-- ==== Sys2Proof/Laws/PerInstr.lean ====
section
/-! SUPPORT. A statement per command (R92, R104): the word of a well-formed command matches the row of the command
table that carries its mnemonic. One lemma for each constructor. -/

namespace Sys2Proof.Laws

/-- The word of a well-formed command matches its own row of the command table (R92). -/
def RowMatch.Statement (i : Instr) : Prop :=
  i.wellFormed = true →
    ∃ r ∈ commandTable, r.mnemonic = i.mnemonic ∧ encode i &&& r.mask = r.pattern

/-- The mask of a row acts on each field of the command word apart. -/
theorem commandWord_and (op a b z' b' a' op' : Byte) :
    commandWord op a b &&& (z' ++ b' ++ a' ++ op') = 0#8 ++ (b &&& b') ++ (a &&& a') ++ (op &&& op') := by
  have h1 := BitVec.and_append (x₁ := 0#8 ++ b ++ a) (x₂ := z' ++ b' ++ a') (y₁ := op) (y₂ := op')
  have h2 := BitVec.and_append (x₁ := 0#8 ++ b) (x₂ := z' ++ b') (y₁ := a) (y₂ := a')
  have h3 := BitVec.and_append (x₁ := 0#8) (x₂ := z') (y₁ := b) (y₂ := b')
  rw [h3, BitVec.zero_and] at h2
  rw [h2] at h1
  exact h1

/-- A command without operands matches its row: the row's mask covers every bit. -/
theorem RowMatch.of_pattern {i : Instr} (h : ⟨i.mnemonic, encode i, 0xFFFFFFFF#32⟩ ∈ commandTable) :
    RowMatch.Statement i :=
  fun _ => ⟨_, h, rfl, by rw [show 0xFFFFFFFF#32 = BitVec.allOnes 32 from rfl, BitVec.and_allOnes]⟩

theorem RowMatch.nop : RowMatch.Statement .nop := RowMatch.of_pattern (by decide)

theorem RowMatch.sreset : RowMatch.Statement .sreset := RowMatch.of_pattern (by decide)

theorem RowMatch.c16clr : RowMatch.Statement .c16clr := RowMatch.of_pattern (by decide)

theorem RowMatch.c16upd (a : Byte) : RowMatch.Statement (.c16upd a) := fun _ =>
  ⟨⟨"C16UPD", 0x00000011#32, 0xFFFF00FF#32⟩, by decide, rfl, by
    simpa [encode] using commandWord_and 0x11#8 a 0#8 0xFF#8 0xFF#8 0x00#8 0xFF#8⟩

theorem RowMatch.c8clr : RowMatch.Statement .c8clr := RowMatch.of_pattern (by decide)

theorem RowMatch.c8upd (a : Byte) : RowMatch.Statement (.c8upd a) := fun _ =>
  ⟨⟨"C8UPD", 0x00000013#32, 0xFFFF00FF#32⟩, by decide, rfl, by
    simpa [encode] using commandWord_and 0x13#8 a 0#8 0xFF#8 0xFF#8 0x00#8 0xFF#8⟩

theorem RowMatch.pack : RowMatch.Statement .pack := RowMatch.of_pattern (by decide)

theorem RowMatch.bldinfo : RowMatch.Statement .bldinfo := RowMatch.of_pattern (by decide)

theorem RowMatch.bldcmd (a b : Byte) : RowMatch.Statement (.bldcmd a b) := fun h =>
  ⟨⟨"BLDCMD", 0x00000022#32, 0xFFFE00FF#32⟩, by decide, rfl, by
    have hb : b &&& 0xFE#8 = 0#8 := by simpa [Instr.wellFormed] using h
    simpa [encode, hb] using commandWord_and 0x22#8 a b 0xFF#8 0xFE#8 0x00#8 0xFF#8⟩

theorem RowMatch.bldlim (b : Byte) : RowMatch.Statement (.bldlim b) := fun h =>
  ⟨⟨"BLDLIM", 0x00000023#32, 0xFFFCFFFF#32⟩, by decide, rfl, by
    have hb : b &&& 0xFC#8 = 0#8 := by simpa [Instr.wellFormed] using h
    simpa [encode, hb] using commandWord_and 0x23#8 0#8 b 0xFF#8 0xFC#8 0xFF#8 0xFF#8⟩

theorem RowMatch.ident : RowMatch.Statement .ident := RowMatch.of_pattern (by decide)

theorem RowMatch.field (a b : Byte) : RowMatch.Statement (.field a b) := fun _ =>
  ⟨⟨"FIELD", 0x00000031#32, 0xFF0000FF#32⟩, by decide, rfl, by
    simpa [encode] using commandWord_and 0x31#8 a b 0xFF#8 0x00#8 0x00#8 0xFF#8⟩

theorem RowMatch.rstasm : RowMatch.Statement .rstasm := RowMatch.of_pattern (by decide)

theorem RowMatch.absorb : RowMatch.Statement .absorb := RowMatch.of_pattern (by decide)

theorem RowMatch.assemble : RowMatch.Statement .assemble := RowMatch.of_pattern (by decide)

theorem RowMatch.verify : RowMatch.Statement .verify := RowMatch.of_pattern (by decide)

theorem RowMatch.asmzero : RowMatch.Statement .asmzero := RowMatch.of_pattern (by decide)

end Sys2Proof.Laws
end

═══

*BRIEF*: Copy the data exactly as it was presented.

*EXERCISE SOLUTION*:
-- ==== Sys2Proof/Laws/PerInstr.lean ====
section
/-! SUPPORT. A statement per command (R92, R104): the word of a well-formed command matches the row of the command
table that carries its mnemonic. One lemma for each constructor. -/

namespace Sys2Proof.Laws

/-- The word of a well-formed command matches its own row of the command table (R92). -/
def RowMatch.Statement (i : Instr) : Prop :=
  i.wellFormed = true →
    ∃ r ∈ commandTable, r.mnemonic = i.mnemonic ∧ encode i &&& r.mask = r.pattern

/-- The mask of a row acts on each field of the command word apart. -/
theorem commandWord_and (op a b z' b' a' op' : Byte) :
    commandWord op a b &&& (z' ++ b' ++ a' ++ op') = 0#8 ++ (b &&& b') ++ (a &&& a') ++ (op &&& op') := by
  have h1 := BitVec.and_append (x₁ := 0#8 ++ b ++ a) (x₂ := z' ++ b' ++ a') (y₁ := op) (y₂ := op')
  have h2 := BitVec.and_append (x₁ := 0#8 ++ b) (x₂ := z' ++ b') (y₁ := a) (y₂ := a')
  have h3 := BitVec.and_append (x₁ := 0#8) (x₂ := z') (y₁ := b) (y₂ := b')
  rw [h3, BitVec.zero_and] at h2
  rw [h2] at h1
  exact h1

/-- A command without operands matches its row: the row's mask covers every bit. -/
theorem RowMatch.of_pattern {i : Instr} (h : ⟨i.mnemonic, encode i, 0xFFFFFFFF#32⟩ ∈ commandTable) :
    RowMatch.Statement i :=
  fun _ => ⟨_, h, rfl, by rw [show 0xFFFFFFFF#32 = BitVec.allOnes 32 from rfl, BitVec.and_allOnes]⟩

theorem RowMatch.nop : RowMatch.Statement .nop := RowMatch.of_pattern (by decide)

theorem RowMatch.sreset : RowMatch.Statement .sreset := RowMatch.of_pattern (by decide)

theorem RowMatch.c16clr : RowMatch.Statement .c16clr := RowMatch.of_pattern (by decide)

theorem RowMatch.c16upd (a : Byte) : RowMatch.Statement (.c16upd a) := fun _ =>
  ⟨⟨"C16UPD", 0x00000011#32, 0xFFFF00FF#32⟩, by decide, rfl, by
    simpa [encode] using commandWord_and 0x11#8 a 0#8 0xFF#8 0xFF#8 0x00#8 0xFF#8⟩

theorem RowMatch.c8clr : RowMatch.Statement .c8clr := RowMatch.of_pattern (by decide)

theorem RowMatch.c8upd (a : Byte) : RowMatch.Statement (.c8upd a) := fun _ =>
  ⟨⟨"C8UPD", 0x00000013#32, 0xFFFF00FF#32⟩, by decide, rfl, by
    simpa [encode] using commandWord_and 0x13#8 a 0#8 0xFF#8 0xFF#8 0x00#8 0xFF#8⟩

theorem RowMatch.pack : RowMatch.Statement .pack := RowMatch.of_pattern (by decide)

theorem RowMatch.bldinfo : RowMatch.Statement .bldinfo := RowMatch.of_pattern (by decide)

theorem RowMatch.bldcmd (a b : Byte) : RowMatch.Statement (.bldcmd a b) := fun h =>
  ⟨⟨"BLDCMD", 0x00000022#32, 0xFFFE00FF#32⟩, by decide, rfl, by
    have hb : b &&& 0xFE#8 = 0#8 := by simpa [Instr.wellFormed] using h
    simpa [encode, hb] using commandWord_and 0x22#8 a b 0xFF#8 0xFE#8 0x00#8 0xFF#8⟩

theorem RowMatch.bldlim (b : Byte) : RowMatch.Statement (.bldlim b) := fun h =>
  ⟨⟨"BLDLIM", 0x00000023#32, 0xFFFCFFFF#32⟩, by decide, rfl, by
    have hb : b &&& 0xFC#8 = 0#8 := by simpa [Instr.wellFormed] using h
    simpa [encode, hb] using commandWord_and 0x23#8 0#8 b 0xFF#8 0xFC#8 0xFF#8 0xFF#8⟩

theorem RowMatch.ident : RowMatch.Statement .ident := RowMatch.of_pattern (by decide)

theorem RowMatch.field (a b : Byte) : RowMatch.Statement (.field a b) := fun _ =>
  ⟨⟨"FIELD", 0x00000031#32, 0xFF0000FF#32⟩, by decide, rfl, by
    simpa [encode] using commandWord_and 0x31#8 a b 0xFF#8 0x00#8 0x00#8 0xFF#8⟩

theorem RowMatch.rstasm : RowMatch.Statement .rstasm := RowMatch.of_pattern (by decide)

theorem RowMatch.absorb : RowMatch.Statement .absorb := RowMatch.of_pattern (by decide)

theorem RowMatch.assemble : RowMatch.Statement .assemble := RowMatch.of_pattern (by decide)

theorem RowMatch.verify : RowMatch.Statement .verify := RowMatch.of_pattern (by decide)

theorem RowMatch.asmzero : RowMatch.Statement .asmzero := RowMatch.of_pattern (by decide)

end Sys2Proof.Laws
end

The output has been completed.